We spent pretty much all day yesterday covering how Michigan’s 2021 class came together on the first day of the early signing period. Now it’s time to look around the rest of the conference and see how other teams are shaping up. Here are a few storylines from some of the other Big Ten programs.
Ohio State laps the field once again
The best thing you can say about Ohio State’s class from a Michigan fan’s perspective is it didn’t end up as the greatest class of all time like it was on track to finish in the spring. It fell all the way to second in the country, just a hair behind Alabama in total points and average ranking.
Michigan fans are rightfully excited about the five players in the top 100 they signed, which is more than the last three years combined. Ohio State signed five five-stars alone, and 12 prospects in the top 100.
Usually losing the second-best coach of a generation will hurt a program, but of course Ohio State only upgraded its recruiting success. And don’t look now, but the Buckeyes already have the No. 1 class in 2022 with nine prospects averaging .9564 on the composite.
Michigan State’s class sits in limbo
On the brighter side, all the hype surrounding Mel Tucker’s arrival to Michigan State and how he was going to modernize its recruiting has not materialized yet. Right now, the Spartans’ class has improved slightly from last year, moving up 11 spots to 33rd overall.
However, there is a good chance they lose a few of those guys propping up their rank. Four-star defensive tackle Rayshaun Benny, who you should all be familiar with, has not signed yet. He is going to push things back to February, giving Michigan a chance to continue pushing and hopefully flip him later on.
Their duo from St. Joseph’s in New Jersey, four-star running back Audric Estime and three-star guard Geno VanDeMark, also did not sign. After it was clear Notre Dame was going to miss out on Donovan Edwards, the Irish offered Estime earlier this week. Pretty soon, a bunch of crystal balls flipped to the Irish and Estime held off signing with the Spartans. He could flip before the signing period is over. VanDeMark looks more likely to stay, but does have other schools giving him something to think about.
If those guys do end up somewhere else, that would be three of Michigan State’s four highest recruits. To be fair, Tucker walked into unprecedented circumstances that he had to recruit around and he did flip top 150 linebacker Ma’a Gaoteote from USC today, so there are some glimmers of hope. But the upward turn is still at least a year away.
What happened to Penn State?
A while back, a report by Steve Wiltfong saying Penn State’s recruiting operation under James Franklin was much more organized and maximized their potential compared to Michigan’s.

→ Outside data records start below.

-- ==== Sys2Proof/Machine/Core.lean ====
section
/-! DEFINITION. The machine as the host runs it. -/

def Sys2Proof.core : Host.Core := { State := Sys2Proof.Machine.State, Fault := Sys2Proof.Machine.Fault, Refusal := Sys2Proof.Machine.Refusal, step := Sys2Proof.Machine.step, reset := Sys2Proof.Machine.State.reset }
end

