/-- R51's control register. -/
def Obligations.FlagRegisterBits : Prop :=
  (∀ f : Flags, f.toBits.getLsbD 0 = f.remapAliases ∧ f.toBits.getLsbD 1 = f.continueOnError ∧
    f.toBits.getLsbD 2 = f.throwOnUnimplemented ∧ Flags.ofBits f.toBits = f) ∧
  (∀ b : BitVec 3, (Flags.ofBits b).toBits = b) ∧ (Flags.ofCaller none none none).toBits = 0b101#3

/-- The codes of R42-R45, R401 and R402, value by value, and that they tell the values apart. That collaborators' operand kinds
have codes from 8 on is the model's choice (log entry 9). -/
def Obligations.OutputCodesAreDistinct : Prop :=
  [OpKind.none, .register, .immediate, .memory, .floatImmediate, .shiftedImmediate, .condition, .pageRelative].map
      OpKind.code = [0, 1, 2, 3, 4, 5, 6, 7] ∧
  (∀ k : OpKind, 8 ≤ k.code ↔ ∃ j : Nat, k = .collab j) ∧ (∀ a b : OpKind, a.code = b.code → a = b) ∧
  [MemMode.offset, .preIndex, .postIndex].map MemMode.code = [0, 1, 2] ∧
  (∀ a b : MemMode, a.code = b.code → a = b) ∧
  [Mnemonic.invalid, .unimplemented, .str, .ldr, .strb, .ldrb, .strh, .ldrh, .ldrsb, .ldrsh, .ldrsw].map Mnemonic.code =
      [0, 1, 2, 3, 4, 5, 6, 7, 8, 9, 10] ∧
  [Mnemonic.stur, .ldur, .sturb, .sturh, .ldurb, .ldurh, .ldursb, .ldursh, .ldursw].map Mnemonic.code =
      [11, 12, 13, 14, 15, 16, 17, 18, 19] ∧
  [Mnemonic.stp, .ldp, .stgp, .ldpsw, .prfm, .prfum].map Mnemonic.code = [20, 21, 22, 23, 24, 25] ∧
  (∀ a b : Mnemonic, a.code = b.code → a = b) ∧
  (∀ m : Mnemonic, 64 ≤ m.code ↔ ∃ k : Nat, m = .collab k) ∧ (∀ m : Mnemonic, m.code < 64 → m.code < 26) ∧
  (∀ c : BitVec 3, (Ext.ext c).code.toNat = c.toNat) ∧ Ext.none.code = 8 ∧ (∀ a b : Ext, a.code = b.code → a = b) ∧
  [Shift.none, .lsl, .lsr, .asr, .ror].map Shift.code = [0, 1, 2, 3, 4] ∧ (∀ a b : Shift, a.code = b.code → a = b) ∧
  [UndefReason.reservedGroup, .unallocatedType, .simdLsStruct, .pairOpc11, .lsUimmCell, .lsRegoffCell, .lsUnscaledCell,
      .lsIndexedCell].map UndefReason.code = [some 1, some 2, some 3, some 4, some 5, some 6, some 7, some 8] ∧
  (∀ (a b : UndefReason) (n : Nat), a.code = some n → b.code = some n → a = b) ∧
  [UnimplKind.sme, .memoryTags, .exclusivePair, .exclOrderedCas, .ldaprLiteralMemcpy, .noallocPair, .atomic, .pac,
      .unprivileged, .prfm, .prfum].map UnimplKind.code =
    [some 1, some 2, some 3, some 4, some 5, some 6, some 7, some 8, some 9, some 10, some 11] ∧
  (∀ (a b : UnimplKind) (n : Nat), a.code = some n → b.code = some n → a = b)

/-- R117: the sign-extender, the zero-extender and the single-bit test. -/
def Obligations.SignExtenderArithmetic : Prop :=
  ∀ (v : Imm) (n : Nat), 1 ≤ n → n ≤ 64 →
    (sext n v).toInt =
      (if 2 ^ (n - 1) ≤ v.toNat % 2 ^ n then ((v.toNat % 2 ^ n : Nat) : Int) - 2 ^ n else ((v.toNat % 2 ^ n : Nat) : Int)) ∧
    (zext n v).toNat = v.toNat % 2 ^ n ∧ ∀ k : Nat, bit v k = if v.getLsbD k then 1 else 0
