@[simp] theorem fOp0_encodePair (opc : BitVec 2) (v : Bool) (op2 : BitVec 2) (l : Bool) (imm7 : BitVec 7) (rt2 rn rt : RegIx) :
    fOp0 (encodePair opc v op2 l imm7 rt2 rn rt) = opc ++ 0b10#2 := by
  apply BitVec.eq_of_getLsbD_eq
  intro k hk
  interval_cases k <;>
    simp only [fOp0, field, encodePair, BitVec.getLsbD_extractLsb', BitVec.getLsbD_append] <;> simp

@[simp] theorem fOp0Low_encodePair (opc : BitVec 2) (v : Bool) (op2 : BitVec 2) (l : Bool) (imm7 : BitVec 7) (rt2 rn rt : RegIx) :
    fOp0Low (encodePair opc v op2 l imm7 rt2 rn rt) = 0b10#2 := by
  apply BitVec.eq_of_getLsbD_eq
  intro k hk
  interval_cases k <;>
    simp only [fOp0Low, field, encodePair, BitVec.getLsbD_extractLsb', BitVec.getLsbD_append] <;> simp

@[simp] theorem fOp2_encodePair (opc : BitVec 2) (v : Bool) (op2 : BitVec 2) (l : Bool) (imm7 : BitVec 7) (rt2 rn rt : RegIx) :
    fOp2 (encodePair opc v op2 l imm7 rt2 rn rt) = op2 := by
  apply BitVec.eq_of_getLsbD_eq
  intro k hk
  interval_cases k <;>
    simp only [fOp2, field, encodePair, BitVec.getLsbD_extractLsb', BitVec.getLsbD_append] <;> simp

@[simp] theorem fTop2_encodePair (opc : BitVec 2) (v : Bool) (op2 : BitVec 2) (l : Bool) (imm7 : BitVec 7) (rt2 rn rt : RegIx) :
    fTop2 (encodePair opc v op2 l imm7 rt2 rn rt) = opc := by
  apply BitVec.eq_of_getLsbD_eq
  intro k hk
  interval_cases k <;>
    simp only [fTop2, field, encodePair, BitVec.getLsbD_extractLsb', BitVec.getLsbD_append] <;> simp

@[simp] theorem fV_encodePair (opc : BitVec 2) (v : Bool) (op2 : BitVec 2) (l : Bool) (imm7 : BitVec 7) (rt2 rn rt : RegIx) :
    fV (encodePair opc v op2 l imm7 rt2 rn rt) = v := by
  simp only [fV, bitAt, encodePair, BitVec.getLsbD_append]
  simp

@[simp] theorem fL_encodePair (opc : BitVec 2) (v : Bool) (op2 : BitVec 2) (l : Bool) (imm7 : BitVec 7) (rt2 rn rt : RegIx) :
    fL (encodePair opc v op2 l imm7 rt2 rn rt) = l := by
  simp only [fL, bitAt, encodePair, BitVec.getLsbD_append]
  simp

@[simp] theorem fImm7_encodePair (opc : BitVec 2) (v : Bool) (op2 : BitVec 2) (l : Bool) (imm7 : BitVec 7) (rt2 rn rt : RegIx) :
    fImm7 (encodePair opc v op2 l imm7 rt2 rn rt) = imm7 := by
  apply BitVec.eq_of_getLsbD_eq
  intro k hk
  interval_cases k <;>
    simp only [fImm7, field, encodePair, BitVec.getLsbD_extractLsb', BitVec.getLsbD_append] <;> simp

@[simp] theorem fRt2_encodePair (opc : BitVec 2) (v : Bool) (op2 : BitVec 2) (l : Bool) (imm7 : BitVec 7) (rt2 rn rt : RegIx) :
    fRt2 (encodePair opc v op2 l imm7 rt2 rn rt) = rt2 := by
  apply BitVec.eq_of_getLsbD_eq
  intro k hk
  interval_cases k <;>
    simp only [fRt2, field, encodePair, BitVec.getLsbD_extractLsb', BitVec.getLsbD_append] <;> simp

@[simp] theorem fRn_encodePair (opc : BitVec 2) (v : Bool) (op2 : BitVec 2) (l : Bool) (imm7 : BitVec 7) (rt2 rn rt : RegIx) :
    fRn (encodePair opc v op2 l imm7 rt2 rn rt) = rn := by
  apply BitVec.eq_of_getLsbD_eq
  intro k hk
  interval_cases k <;>
    simp only [fRn, field, encodePair, BitVec.getLsbD_extractLsb', BitVec.getLsbD_append] <;> simp

@[simp] theorem fRt_encodePair (opc : BitVec 2) (v : Bool) (op2 : BitVec 2) (l : Bool) (imm7 : BitVec 7) (rt2 rn rt : RegIx) :
    fRt (encodePair opc v op2 l imm7 rt2 rn rt) = rt := by
  apply BitVec.eq_of_getLsbD_eq
  intro k hk
  interval_cases k <;>
    simp only [fRt, field, encodePair, BitVec.getLsbD_extractLsb', BitVec.getLsbD_append] <;> simp

@[simp] theorem isLoadStore_encodePair (opc : BitVec 2) (v : Bool) (op2 : BitVec 2) (l : Bool) (imm7 : BitVec 7) (rt2 rn rt : RegIx) : isLoadStore (encodePair opc v op2 l imm7 rt2 rn rt) = true := by
  simp only [isLoadStore, bitAt, encodePair, BitVec.getLsbD_append]
  simp

/-! `encodeUimm` -/

@[simp] theorem fT_encodeUimm (c : Cell) (imm12 : BitVec 12) (rn rt : RegIx) :
    fT (encodeUimm c imm12 rn rt) = 0b11#2 ++ BitVec.ofBool c.v ++ 0b0#1 := by
  apply BitVec.eq_of_getLsbD_eq
  intro k hk
  interval_cases k <;>
    simp only [fT, field, encodeUimm, BitVec.getLsbD_extractLsb', BitVec.getLsbD_append] <;> simp

@[simp] theorem fOp0_encodeUimm (c : Cell) (imm12 : BitVec 12) (rn rt : RegIx) :
    fOp0 (encodeUimm c imm12 rn rt) = c.size ++ 0b11#2 := by
  apply BitVec.eq_of_getLsbD_eq
  intro k hk
  interval_cases k <;>
    simp only [fOp0, field, encodeUimm, BitVec.getLsbD_extractLsb', BitVec.getLsbD_append] <;> simp

@[simp] theorem fOp0Low_encodeUimm (c : Cell) (imm12 : BitVec 12) (rn rt : RegIx) :
    fOp0Low (encodeUimm c imm12 rn rt) = 0b11#2 := by
  apply BitVec.eq_of_getLsbD_eq
  intro k hk
  interval_cases k <;>
    simp only [fOp0Low, field, encodeUimm, BitVec.getLsbD_extractLsb', BitVec.getLsbD_append] <;> simp

@[simp] theorem fOp2h_encodeUimm (c : Cell) (imm12 : BitVec 12) (rn rt : RegIx) :
    fOp2h (encodeUimm c imm12 rn rt) = true := by
  simp only [fOp2h, bitAt, encodeUimm, BitVec.getLsbD_append]
  simp

@[simp] theorem fTop2_encodeUimm (c : Cell) (imm12 : BitVec 12) (rn rt : RegIx) :
    fTop2 (encodeUimm c imm12 rn rt) = c.size := by
  apply BitVec.eq_of_getLsbD_eq
  intro k hk
  interval_cases k <;>
    simp only [fTop2, field, encodeUimm, BitVec.getLsbD_extractLsb', BitVec.getLsbD_append] <;> simp

@[simp] theorem fV_encodeUimm (c : Cell) (imm12 : BitVec 12) (rn rt : RegIx) :
    fV (encodeUimm c imm12 rn rt) = c.v := by
  simp only [fV, bitAt, encodeUimm, BitVec.getLsbD_append]
  simp

@[simp] theorem fOpc_encodeUimm (c : Cell) (imm12 : BitVec 12) (rn rt : RegIx) :
    fOpc (encodeUimm c imm12 rn rt) = c.opc := by
  apply BitVec.eq_of_getLsbD_eq
  intro k hk
  interval_cases k <;>
    simp only [fOpc, field, encodeUimm, BitVec.getLsbD_extractLsb', BitVec.getLsbD_append] <;> simp

@[simp] theorem fImm12_encodeUimm (c : Cell) (imm12 : BitVec 12) (rn rt : RegIx) :
    fImm12 (encodeUimm c imm12 rn rt) = imm12 := by
  apply BitVec.eq_of_getLsbD_eq
  intro k hk
  interval_cases k <;>
    simp only [fImm12, field, encodeUimm, BitVec.getLsbD_extractLsb', BitVec.getLsbD_append] <;> simp

@[simp] theorem fRn_encodeUimm (c : Cell) (imm12 : BitVec 12) (rn rt : RegIx) :
    fRn (encodeUimm c imm12 rn rt) = rn := by
  apply BitVec.eq_of_getLsbD_eq
  intro k hk
  interval_cases k <;>
    simp only [fRn, field, encodeUimm, BitVec.getLsbD_extractLsb', BitVec.getLsbD_append] <;> simp

@[simp] theorem fRt_encodeUimm (c : Cell) (imm12 : BitVec 12) (rn rt : RegIx) :
    fRt (encodeUimm c imm12 rn rt) = rt := by
  apply BitVec.eq_of_getLsbD_eq
  intro k hk
  interval_cases k <;>
    simp only [fRt, field, encodeUimm, BitVec.getLsbD_extractLsb', BitVec.getLsbD_append] <;> simp

@[simp] theorem fCell_encodeUimm (c : Cell) (imm12 : BitVec 12) (rn rt : RegIx) : fCell (encodeUimm c imm12 rn rt) = c := by
  simp [fCell]

@[simp] theorem isLoadStore_encodeUimm (c : Cell) (imm12 : BitVec 12) (rn rt : RegIx) : isLoadStore (encodeUimm c imm12 rn rt) = true := by
  simp only [isLoadStore, bitAt, encodeUimm, BitVec.getLsbD_append]
  simp

/-! `encodeRegoff` -/

@[simp] theorem fT_encodeRegoff (c : Cell) (rm : RegIx) (option : BitVec 3) (s : Bool) (rn rt : RegIx) :
    fT (encodeRegoff c rm option s rn rt) = 0b11#2 ++ BitVec.ofBool c.v ++ 0b0#1 := by
  apply BitVec.eq_of_getLsbD_eq
  intro k hk
  interval_cases k <;>
    simp only [fT, field, encodeRegoff, BitVec.getLsbD_extractLsb', BitVec.getLsbD_append] <;> simp

@[simp] theorem fOp0_encodeRegoff (c : Cell) (rm : RegIx) (option : BitVec 3) (s : Bool) (rn rt : RegIx) :
    fOp0 (encodeRegoff c rm option s rn rt) = c.size ++ 0b11#2 := by
  apply BitVec.eq_of_getLsbD_eq
  intro k hk
  interval_cases k <;>
    simp only [fOp0, field, encodeRegoff, BitVec.getLsbD_extractLsb', BitVec.getLsbD_append] <;> simp

@[simp] theorem fOp0Low_encodeRegoff (c : Cell) (rm : RegIx) (option : BitVec 3) (s : Bool) (rn rt : RegIx) :
    fOp0Low (encodeRegoff c rm option s rn rt) = 0b11#2 := by
  apply BitVec.eq_of_getLsbD_eq
  intro k hk
  interval_cases k <;>
    simp only [fOp0Low, field, encodeRegoff, BitVec.getLsbD_extractLsb', BitVec.getLsbD_append] <;> simp

@[simp] theorem fOp2h_encodeRegoff (c : Cell) (rm : RegIx) (option : BitVec 3) (s : Bool) (rn rt : RegIx) :
    fOp2h (encodeRegoff c rm option s rn rt) = false := by
  simp only [fOp2h, bitAt, encodeRegoff, BitVec.getLsbD_append]
  simp

@[simp] theorem fB21_encodeRegoff (c : Cell) (rm : RegIx) (option : BitVec 3) (s : Bool) (rn rt : RegIx) :
    fB21 (encodeRegoff c rm option s rn rt) = true := by
  simp only [fB21, bitAt, encodeRegoff, BitVec.getLsbD_append]
  simp

@[simp] theorem fOp4_encodeRegoff (c : Cell) (rm : RegIx) (option : BitVec 3) (s : Bool) (rn rt : RegIx) :
    fOp4 (encodeRegoff c rm option s rn rt) = 0b10#2 := by
  apply BitVec.eq_of_getLsbD_eq
  intro k hk
  interval_cases k <;>
    simp only [fOp4, field, encodeRegoff, BitVec.getLsbD_extractLsb', BitVec.getLsbD_append] <;> simp

@[simp] theorem fTop2_encodeRegoff (c : Cell) (rm : RegIx) (option : BitVec 3) (s : Bool) (rn rt : RegIx) :
    fTop2 (encodeRegoff c rm option s rn rt) = c.size := by
  apply BitVec.eq_of_getLsbD_eq
  intro k hk
  interval_cases k <;>
    simp only [fTop2, field, encodeRegoff, BitVec.getLsbD_extractLsb', BitVec.getLsbD_append] <;> simp

@[simp] theorem fV_encodeRegoff (c : Cell) (rm : RegIx) (option : BitVec 3) (s : Bool) (rn rt : RegIx) :
    fV (encodeRegoff c rm option s rn rt) = c.v := by
  simp only [fV, bitAt, encodeRegoff, BitVec.getLsbD_append]
  simp

@[simp] theorem fOpc_encodeRegoff (c : Cell) (rm : RegIx) (option : BitVec 3) (s : Bool) (rn rt : RegIx) :
    fOpc (encodeRegoff c rm option s rn rt) = c.opc := by
  apply BitVec.eq_of_getLsbD_eq
  intro k hk
  interval_cases k <;>
    simp only [fOpc, field, encodeRegoff, BitVec.getLsbD_extractLsb', BitVec.getLsbD_append] <;> simp

@[simp] theorem fRm_encodeRegoff (c : Cell) (rm : RegIx) (option : BitVec 3) (s : Bool) (rn rt : RegIx) :
    fRm (encodeRegoff c rm option s rn rt) = rm := by
  apply BitVec.eq_of_getLsbD_eq
  intro k hk
  interval_cases k <;>
    simp only [fRm, field, encodeRegoff, BitVec.getLsbD_extractLsb', BitVec.getLsbD_append] <;> simp

@[simp] theorem fOption_encodeRegoff (c : Cell) (rm : RegIx) (option : BitVec 3) (s : Bool) (rn rt : RegIx) :
    fOption (encodeRegoff c rm option s rn rt) = option := by
  apply BitVec.eq_of_getLsbD_eq
  intro k hk
  interval_cases k <;>
    simp only [fOption, field, encodeRegoff, BitVec.getLsbD_extractLsb', BitVec.getLsbD_append] <;> simp

@[simp] theorem fS_encodeRegoff (c : Cell) (rm : RegIx) (option : BitVec 3) (s : Bool) (rn rt : RegIx) :
    fS (encodeRegoff c rm option s rn rt) = s := by
  simp only [fS, bitAt, encodeRegoff, BitVec.getLsbD_append]
  simp

@[simp] theorem fRn_encodeRegoff (c : Cell) (rm : RegIx) (option : BitVec 3) (s : Bool) (rn rt : RegIx) :
    fRn (encodeRegoff c rm option s rn rt) = rn := by
  apply BitVec.eq_of_getLsbD_eq
  intro k hk
  interval_cases k <;>
    simp only [fRn, field, encodeRegoff, BitVec.getLsbD_extractLsb', BitVec.getLsbD_append] <;> simp

@[simp] theorem fRt_encodeRegoff (c : Cell) (rm : RegIx) (option : BitVec 3) (s : Bool) (rn rt : RegIx) :
    fRt (encodeRegoff c rm option s rn rt) = rt := by
  apply BitVec.eq_of_getLsbD_eq
  intro k hk
  interval_cases k <;>
    simp only [fRt, field, encodeRegoff, BitVec.getLsbD_extractLsb', BitVec.getLsbD_append] <;> simp

@[simp] theorem fCell_encodeRegoff (c : Cell) (rm : RegIx) (option : BitVec 3) (s : Bool) (rn rt : RegIx) : fCell (encodeRegoff c rm option s rn rt) = c := by
  simp [fCell]

@[simp] theorem isLoadStore_encodeRegoff (c : Cell) (rm : RegIx) (option : BitVec 3) (s : Bool) (rn rt : RegIx) : isLoadStore (encodeRegoff c rm option s rn rt) = true := by
  simp only [isLoadStore, bitAt, encodeRegoff, BitVec.getLsbD_append]
  simp

/-! `encodeImm9` -/

@[simp] theorem fT_encodeImm9 (c : Cell) (imm9 : BitVec 9) (op4 : BitVec 2) (rn rt : RegIx) :
    fT (encodeImm9 c imm9 op4 rn rt) = 0b11#2 ++ BitVec.ofBool c.v ++ 0b0#1 := by
  apply BitVec.eq_of_getLsbD_eq
  intro k hk
  interval_cases k <;>
    simp only [fT, field, encodeImm9, BitVec.getLsbD_extractLsb', BitVec.getLsbD_append] <;> simp

@[simp] theorem fOp0_encodeImm9 (c : Cell) (imm9 : BitVec 9) (op4 : BitVec 2) (rn rt : RegIx) :
    fOp0 (encodeImm9 c imm9 op4 rn rt) = c.size ++ 0b11#2 := by
  apply BitVec.eq_of_getLsbD_eq
  intro k hk
  interval_cases k <;>
    simp only [fOp0, field, encodeImm9, BitVec.getLsbD_extractLsb', BitVec.getLsbD_append] <;> simp

@[simp] theorem fOp0Low_encodeImm9 (c : Cell) (imm9 : BitVec 9) (op4 : BitVec 2) (rn rt : RegIx) :
    fOp0Low (encodeImm9 c imm9 op4 rn rt) = 0b11#2 := by
  apply BitVec.eq_of_getLsbD_eq
  intro k hk
  interval_cases k <;>
    simp only [fOp0Low, field, encodeImm9, BitVec.getLsbD_extractLsb', BitVec.getLsbD_append] <;> simp

@[simp] theorem fOp2h_encodeImm9 (c : Cell) (imm9 : BitVec 9) (op4 : BitVec 2) (rn rt : RegIx) :
    fOp2h (encodeImm9 c imm9 op4 rn rt) = false := by
  simp only [fOp2h, bitAt, encodeImm9, BitVec.getLsbD_append]
  simp

@[simp] theorem fB21_encodeImm9 (c : Cell) (imm9 : BitVec 9) (op4 : BitVec 2) (rn rt : RegIx) :
    fB21 (encodeImm9 c imm9 op4 rn rt) = false := by
  simp only [fB21, bitAt, encodeImm9, BitVec.getLsbD_append]
  simp

@[simp] theorem fOp4_encodeImm9 (c : Cell) (imm9 : BitVec 9) (op4 : BitVec 2) (rn rt : RegIx) :
    fOp4 (encodeImm9 c imm9 op4 rn rt) = op4 := by
  apply BitVec.eq_of_getLsbD_eq
  intro k hk
  interval_cases k <;>
    simp only [fOp4, field, encodeImm9, BitVec.getLsbD_extractLsb', BitVec.getLsbD_append] <;> simp

@[simp] theorem fTop2_encodeImm9 (c : Cell) (imm9 : BitVec 9) (op4 : BitVec 2) (rn rt : RegIx) :
    fTop2 (encodeImm9 c imm9 op4 rn rt) = c.size := by
  apply BitVec.eq_of_getLsbD_eq
  intro k hk
  interval_cases k <;>
    simp only [fTop2, field, encodeImm9, BitVec.getLsbD_extractLsb', BitVec.getLsbD_append] <;> simp

@[simp] theorem fV_encodeImm9 (c : Cell) (imm9 : BitVec 9) (op4 : BitVec 2) (rn rt : RegIx) :
    fV (encodeImm9 c imm9 op4 rn rt) = c.v := by
  simp only [fV, bitAt, encodeImm9, BitVec.getLsbD_append]
  simp

@[simp] theorem fOpc_encodeImm9 (c : Cell) (imm9 : BitVec 9) (op4 : BitVec 2) (rn rt : RegIx) :
    fOpc (encodeImm9 c imm9 op4 rn rt) = c.opc := by
  apply BitVec.eq_of_getLsbD_eq
  intro k hk
  interval_cases k <;>
    simp only [fOpc, field, encodeImm9, BitVec.getLsbD_extractLsb', BitVec.getLsbD_append] <;> simp

@[simp] theorem fImm9_encodeImm9 (c : Cell) (imm9 : BitVec 9) (op4 : BitVec 2) (rn rt : RegIx) :
    fImm9 (encodeImm9 c imm9 op4 rn rt) = imm9 := by
  apply BitVec.eq_of_getLsbD_eq
  intro k hk
  interval_cases k <;>
    simp only [fImm9, field, encodeImm9, BitVec.getLsbD_extractLsb', BitVec.getLsbD_append] <;> simp

@[simp] theorem fRn_encodeImm9 (c : Cell) (imm9 : BitVec 9) (op4 : BitVec 2) (rn rt : RegIx) :
    fRn (encodeImm9 c imm9 op4 rn rt) = rn := by
  apply BitVec.eq_of_getLsbD_eq
  intro k hk
  interval_cases k <;>
    simp only [fRn, field, encodeImm9, BitVec.getLsbD_extractLsb', BitVec.getLsbD_append] <;> simp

But during the recruiting dead period this cycle, Penn State’s class dropped well below their usual standards.
The Nittany Lions’ class is 21st in the country, their worst since Franklin’s first season. They have one top-100 player, offensive tackle Landon Tengwall, and only five four-stars in total. Instead of battling Michigan for second in the conference, they’re sitting at fifth behind Wisconsin and Maryland.
Penn State did only take 15 players, but their average ranking is the lowest since 2017 as well. It’s unclear what was causing these issues on the trail, but it certainly helps Michigan as they fight for position in their division.
Big Ten West steps up their game
As I alluded to in the previous section, the Big Ten recruiting crown usually goes through the East. But a handful of Big Ten West schools punched above their weight in 2021.
Wisconsin took third in the conference, moving up 10 spots from last year to 16th overall. Unsurprisingly, the class is buoyed by three offensive line commits, with five-star Nolan Rucci being the headliner. They also have three solid four-stars on the defensive line as well.
Iowa used one of its best in-state classes in a while to move from 36th to 22nd in the country. They took one of Michigan’s top offensive line targets, David Davidkov, as the top-ranked prospect in the class. Like Wisconsin, the Hawkeyes landed six four-stars to earn the sixth best class in the Big Ten.
Minnesota also bumped up over 10 spots, from 38th to 27th, and raised its average commit rating by .02. They have five four-stars in their class, but the biggest win to Michigan fans may have been three-star defensive tackle Jacob Schuster. The Washington native was expected to stay out west, but Minnesota convinced him to move to the Midwest for his college career. Their top signee, four-star cornerback Avante Dickerson, did fail to sign on the first signing day. It looks like he could end up at Nebraska.